Full-text search

Jasonisnthappy includes a built-in full-text search engine that uses TF-IDF (Term Frequency-Inverse Document Frequency) scoring to rank search results by relevance.

Overview

Full-text search allows you to:

Search across multiple text fields
Rank results by relevance score
Handle Unicode text correctly
Filter common words automatically
Scale to large document collections

Text search requires a text index to be created first. Regular indexes don’t support full-text search.

Creating a text index

Single field index

Create a text index on one field.

use jasonisnthappy::Database;
use serde_json::json;

let db = Database::open("my.db")?;

// Create text index on "content" field
db.create_text_index(
    "posts",           // collection name
    "content_idx",     // index name
    &["content"]       // fields to index
)?;

println!("Text index created!");

Multi-field index

Search across multiple fields simultaneously.

// Index both title and body for blog posts
db.create_text_index(
    "posts",
    "search_idx",
    &["title", "body"]  // Multiple fields
)?;

// Index product name and description
db.create_text_index(
    "products",
    "product_search",
    &["name", "description", "tags"]
)?;

Include all fields you want to search in a single text index. Multiple text indexes on the same collection are supported but each search uses only one index.

Searching

Basic search

Search for documents and get results sorted by relevance.

let posts = db.collection("posts");

// Insert some documents
posts.insert(json!({
    "title": "Introduction to Rust",
    "body": "Rust is a systems programming language focused on safety and performance."
}))?;

posts.insert(json!({
    "title": "Building a Database in Rust",
    "body": "Learn how to build a high-performance embedded database using Rust."
}))?;

// Search (returns results ranked by relevance)
let results = posts.search("rust database")?;

for result in results {
    println!("Doc ID: {} (score: {:.2})", result.doc_id, result.score);
    
    // Fetch the full document
    let doc = posts.find_by_id(&result.doc_id)?;
    println!("Title: {}", doc["title"]);
}

Understanding relevance scores

Scores represent how well a document matches the query:

Higher scores = more relevant
Scores are based on TF-IDF algorithm
Documents are automatically sorted by score (highest first)

let results = posts.search("rust programming")?;

for result in results {
    if result.score > 1.0 {
        println!("Highly relevant: {}", result.doc_id);
    } else if result.score > 0.5 {
        println!("Moderately relevant: {}", result.doc_id);
    } else {
        println!("Low relevance: {}", result.doc_id);
    }
}

How it works

Tokenization

Text is broken into tokens (words) using Unicode-aware word boundaries.

// Text: "Hello, World! Let's build a database."
// Tokens: ["hello", "world", "let's", "build", "database"]

// Unicode support
// Text: "Rust is 🔥 amazing!"
// Tokens: ["rust", "is", "amazing"]

Features:

Case-insensitive (converted to lowercase)
Unicode word boundaries
Filters single-character tokens
Preserves contractions (“let’s”, “don’t”)

TF-IDF scoring

Relevance is calculated using Term Frequency-Inverse Document Frequency:

Term Frequency (TF)

How often does a term appear in the document?

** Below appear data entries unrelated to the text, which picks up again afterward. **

-- ==== Sys2Proof/Machine/Dispatch.lean ====
section
/-! DEFINITION. The meaning of each instruction: one arm per constructor of `Instr`. -/

namespace Sys2Proof.Machine

/-- The meaning of an instruction. -/
def exec (i : Instr) (s : State) : Host.Outcome State Fault Refusal :=
  match i with
  | .ckload => Sys2Proof.Machine.execCkload s
  | .ccblock => Sys2Proof.Machine.execCcblock s
  | .ccxor => Sys2Proof.Machine.execCcxor s
  | .hchacha => Sys2Proof.Machine.execHchacha s
  | .aeadenc => Sys2Proof.Machine.execAeadenc s
  | .aeaddec => Sys2Proof.Machine.execAeaddec s
  | .xaeadenc => Sys2Proof.Machine.execXaeadenc s
  | .xaeaddec => Sys2Proof.Machine.execXaeaddec s
  | .skload => Sys2Proof.Machine.execSkload s
  | .skpub => Sys2Proof.Machine.execSkpub s
  | .skexch => Sys2Proof.Machine.execSkexch s
  | .skdrop => Sys2Proof.Machine.execSkdrop s
  | .minit key => Sys2Proof.Machine.execMinit key s
  | .mupd block => Sys2Proof.Machine.execMupd block s
  | .mtag => Sys2Proof.Machine.execMtag s
  | .mvfy tag => Sys2Proof.Machine.execMvfy tag s
  | .fdec d src => Sys2Proof.Machine.execFdec d src s
  | .fenc a => Sys2Proof.Machine.execFenc a s
  | .fadd d a b => Sys2Proof.Machine.execFadd d a b s
  | .fsub d a b => Sys2Proof.Machine.execFsub d a b s
  | .fmul d a b => Sys2Proof.Machine.execFmul d a b s
  | .fsqr d a => Sys2Proof.Machine.execFsqr d a s
  | .finv d a => Sys2Proof.Machine.execFinv d a s
  | .fcswap a b => Sys2Proof.Machine.execFcswap a b s

end Sys2Proof.Machine
end

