-- ==== Sys2Proof/Machine/Core.lean ====
section
/-! DEFINITION. The machine the host runs: the state, its stops, one step, reset. -/

def Sys2Proof.core : Host.Core :=
  { State := Sys2Proof.Machine.State, Fault := Sys2Proof.Machine.Fault, Refusal := Sys2Proof.Machine.Refusal,
    step := Sys2Proof.Machine.step, reset := Sys2Proof.Machine.State.reset }
end

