-- ==== Sys2Proof/Certificates/Slice0/Obligations.lean ====
section
/-! DEFINITION. The statements for the provers, from the numbered rules of spec/.

A next state is written as a record over the state before, so that it says at once what an instruction writes and that
it writes nothing else. Every statement holds for every instance of the open parameters of rule R5 (`State.cfg`).
`Scratch.zero` is the scratch state of rule R22 at zero; the model's own answer line and select stand in it too (log
entries 4, 5). -/

open Sys2Proof Sys2Proof.Machine

/-! ## Encodings (30_encoding.md) -/

/-- Rules R45, R46, R52 to R54: every well-formed instruction is decoded from its own word, every operand kept. -/
def Obligations.DecodeOfEncode : Prop :=
  ∀ i : Instr, i.wf = true → decode (encode i) = .instr i

/-- Rules R45, R46, R52 to R55: every word that decodes is the word of the instruction it decodes to, which is
well-formed, so that no two words stand for one instruction. That a word with a nonzero unused field and a MAC-port
payload of another length are no instruction is the model's (log entry 11, DEDUCED from rules R52 and R53). -/
def Obligations.EncodeOfDecode : Prop :=
  ∀ (e : Encoded) (i : Instr), decode e = .instr i → encode i = e ∧ i.wf = true

/-- Rules R46, R51: a command word is legal exactly when RSVD = 0 and OPCODE is one of the twelve values; every other
word is illegal. -/
def Obligations.CommandWordLegal : Prop :=
  ∀ w : Word,
    ((∃ i, decode (.cmd w) = .instr i) ↔
      w.extractLsb' 8 24 = 0#24 ∧
        w.extractLsb' 0 8 ∈ [0x01#8, 0x02#8, 0x03#8, 0x04#8, 0x10#8, 0x11#8, 0x12#8, 0x13#8, 0x20#8, 0x21#8, 0x22#8,
          0x23#8]) ∧
      ((∀ i, decode (.cmd w) ≠ .instr i) → decode (.cmd w) = .reject .illegalCommand)

/-- Rules R46, R52, R53: the words of all twelve commands, the codes of all four MAC-port operations with any payload, and
words of the ladder microprogram, written out. -/
def Obligations.WordsOfTheTables : Prop :=
  decode (.cmd 0x00000001#32) = .instr .ckload ∧ decode (.cmd 0x00000002#32) = .instr .ccblock ∧
    decode (.cmd 0x00000003#32) = .instr .ccxor ∧ decode (.cmd 0x00000004#32) = .instr .hchacha ∧
    decode (.cmd 0x00000010#32) = .instr .aeadenc ∧ decode (.cmd 0x00000011#32) = .instr .aeaddec ∧
    decode (.cmd 0x00000012#32) = .instr .xaeadenc ∧ decode (.cmd 0x00000013#32) = .instr .xaeaddec ∧
    decode (.cmd 0x00000020#32) = .instr .skload ∧ decode (.cmd 0x00000021#32) = .instr .skpub ∧
    decode (.cmd 0x00000022#32) = .instr .skexch ∧ decode (.cmd 0x00000023#32) = .instr .skdrop ∧
    (∀ key : Bytes 32, decode (.mop 0#2 key.toList) = .instr (.minit key)) ∧
    (∀ u : Bytes 16, decode (.mop 1#2 u.toList) = .instr (.mupd u)) ∧
    decode (.mop 2#2 []) = .instr .mtag ∧
    (∀ tag : Bytes 16, decode (.mop 3#2 tag.toList) = .instr (.mvfy tag)) ∧
    decode (.fop 0x1503#16) = .instr (.fdec 5 .a24) ∧ decode (.fop 0x2010#16) = .instr (.fenc 1) ∧
    decode (.fop 0x3612#16) = .instr (.fadd 6 1 2) ∧ decode (.fop 0x4A79#16) = .instr (.fsub 10 7 9) ∧
    decode (.fop 0x5CC6#16) = .instr (.fmul 12 12 6) ∧ decode (.fop 0x6760#16) = .instr (.fsqr 7 6) ∧
    decode (.fop 0x7220#16) = .instr (.finv 2 2) ∧ decode (.fop 0x8024#16) = .instr (.fcswap 2 4)

/-- Rule R55: FOPC 0x0 and 0x9 to 0xF, FDEC sources 4 to 15 and register numbers 13 to 15 are no instruction. That 13 to 15
in a field the operation does not use is refused too is the model's (log entry 11, DEDUCED from rule R53), and so is the
last clause: the sequencer's turn with such a word latched, a port word standing alone, refuses (log entry 2). -/
def Obligations.ReservedPortWordsRefused : Prop :=
  ∀ w : BitVec 16,
    (nibble w 3).val = 0 ∨ 9 ≤ (nibble w 3).val ∨ ((nibble w 3).val = 1 ∧ 4 ≤ (nibble w 0).val) ∨
        13 ≤ (nibble w 2).val ∨ 13 ≤ (nibble w 1).val ∨ ((nibble w 3).val ≠ 1 ∧ 13 ≤ (nibble w 0).val) →
      (∃ r, decode (.fop w) = .reject r) ∧
        ∀ s : State, s.latch = some (.fop w) → ∃ r, runEvent .sequencer s = .refused (.reservedPortEncoding r)

/-- Rules R53, R54, R121 to R125: each field-port operation has exactly the word its fields give, the unused ones 0; FDEC
has the number of its byte source, U 0, ONE 1, ZERO 2, A24 3, in the last. -/
def Obligations.FieldPortWords : Prop :=
  ∀ d a b : FReg,
    encode (.fdec d .u) = .fop (0x1000#16 + 0x100#16 * BitVec.ofNat 16 d.val + 0#16) ∧
    encode (.fdec d .one) = .fop (0x1000#16 + 0x100#16 * BitVec.ofNat 16 d.val + 1#16) ∧
    encode (.fdec d .zero) = .fop (0x1000#16 + 0x100#16 * BitVec.ofNat 16 d.val + 2#16) ∧
    encode (.fdec d .a24) = .fop (0x1000#16 + 0x100#16 * BitVec.ofNat 16 d.val + 3#16) ∧
    encode (.fenc a) = .fop (0x2000#16 + 0x10#16 * BitVec.ofNat 16 a.val) ∧
    encode (.fadd d a b) = .fop (0x3000#16 + 0x100#16 * BitVec.ofNat 16 d.val + 0x10#16 * BitVec.ofNat 16 a.val +
      BitVec.ofNat 16 b.val) ∧
    encode (.fsub d a b) = .fop (0x4000#16 + 0x100#16 * BitVec.ofNat 16 d.val + 0x10#16 * BitVec.ofNat 16 a.val +
      BitVec.ofNat 16 b.val) ∧
    encode (.fmul d a b) = .fop (0x5000#16 + 0x100#16 * BitVec.ofNat 16 d.val + 0x10#16 * BitVec.ofNat 16 a.val +
      BitVec.ofNat 16 b.val) ∧
    encode (.fsqr d a) = .fop (0x6000#16 + 0x100#16 * BitVec.ofNat 16 d.val + 0x10#16 * BitVec.ofNat 16 a.val) ∧
    encode (.finv d a) = .fop (0x7000#16 + 0x100#16 * BitVec.ofNat 16 d.val + 0x10#16 * BitVec.ofNat 16 a.val) ∧
    encode (.fcswap a b) = .fop (0x8000#16 + 0x10#16 * BitVec.ofNat 16 a.val + BitVec.ofNat 16 b.val)

/-! ## The step, reset and the invariant -/

/-- Rules R2, R3, R37, R40, R166, R170: when it is the sequencer's turn, a step is the meaning of the instruction the
latched word decodes to, and with nothing latched the block is idle and holds its state; when a host access comes first,
a step is that access; each on the state without the event taken. Where the events stand, and a port word that is latched,
are the model's (log entry 2). -/
def Obligations.StepRunsDecoded : Prop :=
  (∀ (s : State) (w : Encoded) (i : Instr), s.latch = some w → decode w = .instr i →
    (s.events = [] → step s = exec i s) ∧
      ∀ es, s.events = .sequencer :: es → step s = exec i { s with events := es }) ∧
  (∀ s : State, s.latch = none →
    (s.events = [] → step s = .next s) ∧
      ∀ es, s.events = .sequencer :: es → step s = .next { s with events := es }) ∧
  ∀ (s : State) (a : Access) (es : List Event), s.events = .host a :: es →
    step s = hostAccess a { s with events := es }

/-- Rules R24, R170, R171: on `rst` every piece of state of rule R10 is at its reset value, whatever it was and whether
or not a command was running. That the parameters and the events to come are kept is the model's (log entries 1, 2). -/
def Obligations.ResetState : Prop :=
  ∀ (s : State) (es : List Event), s.events = .rst :: es →
    ∃ t, step s = .next t ∧ t.cfg = s.cfg ∧ t.events = es ∧
      t.latch = none ∧ t.status = 0#32 ∧ t.ckValid = false ∧ t.skValid = false ∧ t.ctr = 0#32 ∧ t.keylen = 0#32 ∧
      t.aadLen = 0#64 ∧ t.inLen = 0#64 ∧ t.outLen = 0#64 ∧ t.keyin = zeros 32 ∧ t.nonce = zeros 24 ∧
      t.point = zeros 32 ∧ t.result = zeros 32 ∧ t.ks = zeros 64 ∧ t.ck = zeros 32 ∧ t.sk = zeros 32 ∧
      (∀ b addr, (t.buffer b).read addr = 0#8) ∧ t.scratch = Scratch.zero
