/-- Settles O14: outside a command a write is the register map's, and a byte register is written word by word. -/
theorem registerMapWrites : Obligations.RegisterMapWrites := by
  intro s v hb
  have writes {k : Fin 64} {r : HostReg} {t : State} (hk : regAt k = r) (ht : s.regWrite r v = t) :
      hostAccess (.regWrite k v) s = .next t := by
    rw [hostAccess_regWrite_of_idle hb, hk, ht]
  have lowHalf (old : BitVec 64) : join32 (hi32 old) v = old.extractLsb' 32 32 ++ v := by
    rw [join32_eq_append, hi32_eq_extract]
  have highHalf (old : BitVec 64) : join32 v (lo32 old) = v ++ old.extractLsb' 0 32 := by
    rw [join32_eq_append, lo32_eq_extract]
  refine ⟨writes rfl rfl, writes rfl rfl, writes (r := .aadLenLo) rfl (by rw [State.regWrite, lowHalf]),
    writes (r := .aadLenHi) rfl (by rw [State.regWrite, highHalf]),
    writes (r := .inLenLo) rfl (by rw [State.regWrite, lowHalf]),
    writes (r := .inLenHi) rfl (by rw [State.regWrite, highHalf]), fun k hk => ?_, fun k hk => ?_, fun k hk => ?_,
    fun k hk => ?_⟩
  · obtain h | h | h | h | ⟨j, h⟩ | ⟨j, h⟩ := regAt_of_readOnly k hk <;> exact writes h rfl
  · obtain ⟨j, hj, hval⟩ := regAt_of_keyin k hk
    refine ⟨setWordAt s.keyin j.val v, writes hj rfl, fun i hi => ?_⟩
    rw [← hval]
    exact le32At_setWordAt (n := 8) s.keyin j.val i hi v
  · obtain ⟨j, hj, hval⟩ := regAt_of_nonce k hk
    refine ⟨setWordAt s.nonce j.val v, writes hj rfl, fun i hi => ?_⟩
    rw [← hval]
    exact le32At_setWordAt (n := 6) s.nonce j.val i hi v
  · obtain ⟨j, hj, hval⟩ := regAt_of_point k hk
    refine ⟨setWordAt s.point j.val v, writes hj rfl, fun i hi => ?_⟩
    rw [← hval]
    exact le32At_setWordAt (n := 8) s.point j.val i hi v

/-- Settles O15: a byte access outside a command is the buffer's read or write. -/
theorem bufferAccess : Obligations.BufferAccess := by
  intro s addr v hb
  refine ⟨fun b ha => hostAccess_bufRead_of_idle hb ha, fun ha hwf => ?_, fun ha hwf => ?_, fun ha => ?_⟩
  · exact ⟨s.aad.write addr v, hostAccess_bufWrite_of_idle (b := .aad) hb ha v, Memory.wf_write hwf addr v,
      Memory.read_write hwf addr v⟩
  · exact ⟨s.inp.write addr v, hostAccess_bufWrite_of_idle (b := .inp) hb ha v, Memory.wf_write hwf addr v,
      Memory.read_write hwf addr v⟩
  · exact hostAccess_bufWrite_of_idle (b := .out) hb ha v

/-- Settles O16: a CMD write latches what decodes and raises IllegalCommand for what does not. -/
theorem cmdWrite : Obligations.CmdWrite := by
  intro s w hb
  have hwrite : hostAccess (.regWrite (wordIndex .cmd) w) s = .next (s.cmdWrite w) :=
    hostAccess_regWrite_of_idle hb (wordIndex .cmd) w
  refine ⟨fun i hi => ?_, fun hbad => ?_⟩
  · have hi' : decodeCmd w = .instr i := hi
    rw [hwrite, State.cmdWrite, hi']
  · rw [hwrite, State.cmdWrite, decodeCmd_of_not_instr hbad, State.raise]

/-! ## What the host sees (rules R16, R17, R163) -/

theorem publicPart_cmdWrite (s : State) (w : Word) :
    (s.publicPart.cmdWrite w).publicPart = (s.cmdWrite w).publicPart := by
  simp only [State.cmdWrite]
  split <;> rfl

/-- A write of KEYIN leaves no public trace (rule R17). -/
theorem publicPart_withKeyin (s : State) (v : Bytes 32) : State.publicPart { s with keyin := v } = s.publicPart := rfl

theorem publicPart_regWrite (s : State) (r : HostReg) (v : Word) :
    (s.publicPart.regWrite r v).publicPart = (s.regWrite r v).publicPart := by
  cases r
  case cmd => exact publicPart_cmdWrite s v
  case keyin => exact (publicPart_withKeyin s.publicPart _).trans (publicPart_withKeyin s _).symm
  all_goals rfl

theorem hostRegRead_publicPart (s : State) (r : HostReg) : s.publicPart.hostRegRead r = s.hostRegRead r := by
  cases r <;> rfl

/-- An access on the public part alone has the public outcome it has on the whole state. -/
theorem publicOutcome_hostAccess (a : Access) (s : State) :
    publicOutcome (hostAccess a s.publicPart) = publicOutcome (hostAccess a s) := by
  have hbusy : s.publicPart.busy = s.busy := rfl
  cases a with
  | regRead k =>
    rw [hostAccess, hostAccess, hostRegRead_publicPart]
    rfl
  | regWrite k v =>
    rw [hostAccess, hostAccess, hbusy]
    split
    · rfl
    · exact congrArg Host.Outcome.next (publicPart_regWrite s (regAt k) v)
  | bufRead b addr =>
    have hbuf : s.publicPart.buffer b = s.buffer b := by cases b <;> rfl
    have hsize : bufferSize s.publicPart.cfg b = bufferSize s.cfg b := rfl
    rw [hostAccess, hostAccess, hbusy, hbuf, hsize]
    split
    · rfl
    · split <;> rfl
  | bufWrite b addr v =>
    have hsize : bufferSize s.publicPart.cfg b = bufferSize s.cfg b := rfl
    rw [hostAccess, hostAccess, hbusy, hsize]
    split
    · rfl
    · split
      · cases b <;> rfl
      · rfl

/-- Settles O18: the public outcome of each event but the sequencer's turn is a function of the public part. -/
theorem hostSeesNoSecret : Obligations.HostSeesNoSecret := by
  intro s s' e he hpub
  have of_publicPart (s : State) : publicOutcome (runEvent e s.publicPart) = publicOutcome (runEvent e s) := by
    cases e with
    | host a => exact publicOutcome_hostAccess a s
    | rst => rfl
    | sequencer => exact absurd rfl he
  rw [← of_publicPart s, hpub, of_publicPart s']

/-! ## Memory (rule R36) -/

/-- Settles O19: the laws of byte strings in a buffer. -/
theorem memWriteThenRead : Obligations.MemWriteThenRead := fun _ addr v hwf =>
  ⟨Memory.wf_writeBytes hwf addr v, Memory.readBytes_writeBytes hwf addr v, fun _ ha =>
    Memory.read_writeBytes_outside hwf ha⟩

/-! ## Writers and ends (rules R22, R23, R43) -/

theorem CommandEnd.released {i : Instr} {s t : State} (hend : CommandEnd i s t) :
    t.busy = false ∧ t.done = true ∧ t.scratch = Scratch.zero := by
  cases hend <;> exact ⟨rfl, rfl, rfl⟩

/-- Settles O30: every command has an end, and every end releases the block. -/
theorem everyCommandEnds : Obligations.EveryCommandEnds := by
  intro i s hi
  obtain ⟨t, ht, hend⟩ := exec_command hi s
  exact ⟨t, ht, hend.released⟩

/-- Settles O29: a command writes what its end says, a port operation scratch state and, FENC alone, RESULT. -/
theorem writersOfState : Obligations.WritersOfState := by
  intro i s t h
  cases hi : isCommand i with
  | true =>
    obtain ⟨u, hu, hend⟩ := exec_command hi s
    obtain rfl : u = t := Host.Outcome.next.inj (hu.symm.trans h)
    cases hend with
    | failed e => simp +contextual [State.raise_failing]
    | wroteOut v n hd => simp [hd]
    | loadedCk hck => simp [hck, isLoad]
    | loadedSk hsk => simp [hsk, isLoad]
    | droppedSk hsk => simp [hsk]
    | wroteKs v hks => simp [hks]
    | wroteResult v hr => obtain rfl | rfl | rfl := hr <;> simp
  | false =>
    obtain rfl := exec_port hi h
    have hresult (hne : ∀ a, i ≠ .fenc a) : (issue i s).result = s.result := by
      obtain ⟨sc, hsc⟩ := issue_scratch hne s
      rw [hsc, State.withScratch_result]
    obtain ⟨sc, r, hf⟩ := issue_frame i s
    have hscratch : issue i s = (s.withScratch sc).setResult (issue i s).result := by rw [hf]; rfl
    rw [hscratch]
    exact ⟨rfl, rfl, rfl, rfl, rfl, rfl, rfl, rfl, rfl, rfl, rfl, fun _ => ⟨rfl, rfl⟩, fun _ => rfl,
      fun _ => ⟨rfl, rfl⟩, fun _ _ => ⟨rfl, rfl⟩, fun _ => rfl, fun _ _ _ => hresult⟩

end Sys2Proof.Machine
end

section
/-! The ChaCha20 engine's stream (40_chacha20.md): quarter rounds on disjoint words, and CCXOR (rules R62, R70 to
R72). -/

namespace Sys2Proof.Machine

/-! ## Quarter rounds on disjoint words (rule R72) -/

section
variable {a b c d : Fin 16} (hnodup : [a, b, c, d].Nodup)
include hnodup

/-- The words a quarter round leaves alone. -/
theorem getElem_quarterRound_of_notMem (x : Words) {k : Fin 16} (hk : k ∉ [a, b, c, d]) :
    (quarterRound a b c d x)[k] = x[k] := by
  simp only [List.nodup_cons, List.mem_cons, List.not_mem_nil, or_false, not_or] at hnodup hk
  obtain ⟨⟨hab, hac, had⟩, ⟨hbc, hbd⟩, hcd, -⟩ := hnodup
  obtain ⟨hka, hkb, hkc, hkd⟩ := hk
  exact (quarterRoundWords a b c d x hab hac had hbc hbd hcd).2.2.2.2 k hka hkb hkc hkd

/-- A quarter round's four words depend on those four words alone. -/
theorem getElem_quarterRound_congr {x y : Words} (hxy : ∀ k ∈ [a, b, c, d], x[k] = y[k]) :
    ∀ k ∈ [a, b, c, d], (quarterRound a b c d x)[k] = (quarterRound a b c d y)[k] := by
  simp only [List.nodup_cons, List.mem_cons, List.not_mem_nil, or_false, not_or] at hnodup
  obtain ⟨⟨hab, hac, had⟩, ⟨hbc, hbd⟩, hcd, -⟩ := hnodup
  obtain ⟨xa, xb, xc, xd, -⟩ := quarterRoundWords a b c d x hab hac had hbc hbd hcd
  obtain ⟨ya, yb, yc, yd, -⟩ := quarterRoundWords a b c d y hab hac had hbc hbd hcd
  simp only [List.forall_mem_cons, List.not_mem_nil, false_imp_iff, implies_true, and_true] at hxy ⊢
  obtain ⟨ha, hb, hc, hd⟩ := hxy
  simp only [ha, hb, hc, hd] at xa xb xc xd
  exact ⟨xa.trans ya.symm, xb.trans yb.symm, xc.trans yc.symm, xd.trans yd.symm⟩

end

/-- The words of one quarter round, before and after another on words disjoint from them. -/
theorem getElem_quarterRound_comm {a b c d a' b' c' d' : Fin 16} (hnodup : [a, b, c, d].Nodup)
    (hnodup' : [a', b', c', d'].Nodup) (hdisj : [a, b, c, d].Disjoint [a', b', c', d']) (x : Words) {k : Fin 16}
    (hk : k ∈ [a, b, c, d]) :
    (quarterRound a b c d (quarterRound a' b' c' d' x))[k] = (quarterRound a' b' c' d' (quarterRound a b c d x))[k] :=
  calc
    _ = (quarterRound a b c d x)[k] :=
      getElem_quarterRound_congr hnodup
        (fun _ hj => getElem_quarterRound_of_notMem hnodup' x fun hj' => hdisj hj hj') k hk
    _ = _ := (getElem_quarterRound_of_notMem hnodup' _ fun hk' => hdisj hk hk').symm

/-- Settles O32: each word belongs to one of the two quarter rounds, which the other does not touch, or to neither. -/
theorem quarterRoundsCommute : Obligations.QuarterRoundsCommute := by
  intro a b c d a' b' c' d' x h
  obtain ⟨hnodup, hnodup', hdisj⟩ := List.nodup_append'.mp (show ([a, b, c, d] ++ [a', b', c', d']).Nodup from h)
  have hword (k : Fin 16) : (quarterRound a b c d (quarterRound a' b' c' d' x))[k] =
      (quarterRound a' b' c' d' (quarterRound a b c d x))[k] := by
    by_cases hk : k ∈ [a, b, c, d]
    · exact getElem_quarterRound_comm hnodup hnodup' hdisj x hk
    · by_cases hk' : k ∈ [a', b', c', d']
      · exact (getElem_quarterRound_comm hnodup' hnodup hdisj.symm x hk').symm
      · rw [getElem_quarterRound_of_notMem hnodup _ hk, getElem_quarterRound_of_notMem hnodup' _ hk',
          getElem_quarterRound_of_notMem hnodup' _ hk', getElem_quarterRound_of_notMem hnodup _ hk]
  exact Vector.ext fun i hi => hword ⟨i, hi⟩

/-! ## Byte strings at the start of a buffer -/

/-- A byte string at address 0, address by address. -/
theorem Memory.read_writeBytes_zero {m : Memory} (h : m.wf = true) (v : List Byte) (a : Nat) :
    (m.writeBytes 0 v).read a = if ha : a < v.length then v[a] else m.read a := by
  split
  case isTrue ha =>
    have hin := Memory.read_writeBytes_inside (a := 0) h ha
    rwa [Nat.zero_add] at hin
  case isFalse ha => exact Memory.read_writeBytes_outside h (.inr (by omega))

/-- The bytes of a byte string written at address 0, by their number. -/
theorem Memory.readBytes_writeBytes_zero {m : Memory} (h : m.wf = true) {v : List Byte} {n : Nat} (hn : v.length = n) :
    (m.writeBytes 0 v).readBytes 0 n = v := by
  rw [← hn]
  exact Memory.readBytes_writeBytes h 0 v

TF = (count of term in document) / (total terms in document)

Inverse Document Frequency (IDF)

How rare is the term across all documents?

IDF = ln(total documents / documents containing term)

Final score

Score = TF × IDF

Common words (“the”, “is”) get low IDF → low score Rare, specific words get high IDF → high score

Advanced usage

Multi-word queries

Search for multiple terms - documents matching more terms score higher.

// Search for "rust database performance"
let results = posts.search("rust database performance")?;

// Documents containing all three terms rank highest
// Documents with 2 terms rank middle
// Documents with 1 term rank lowest

Search and filter

Combine full-text search with regular queries.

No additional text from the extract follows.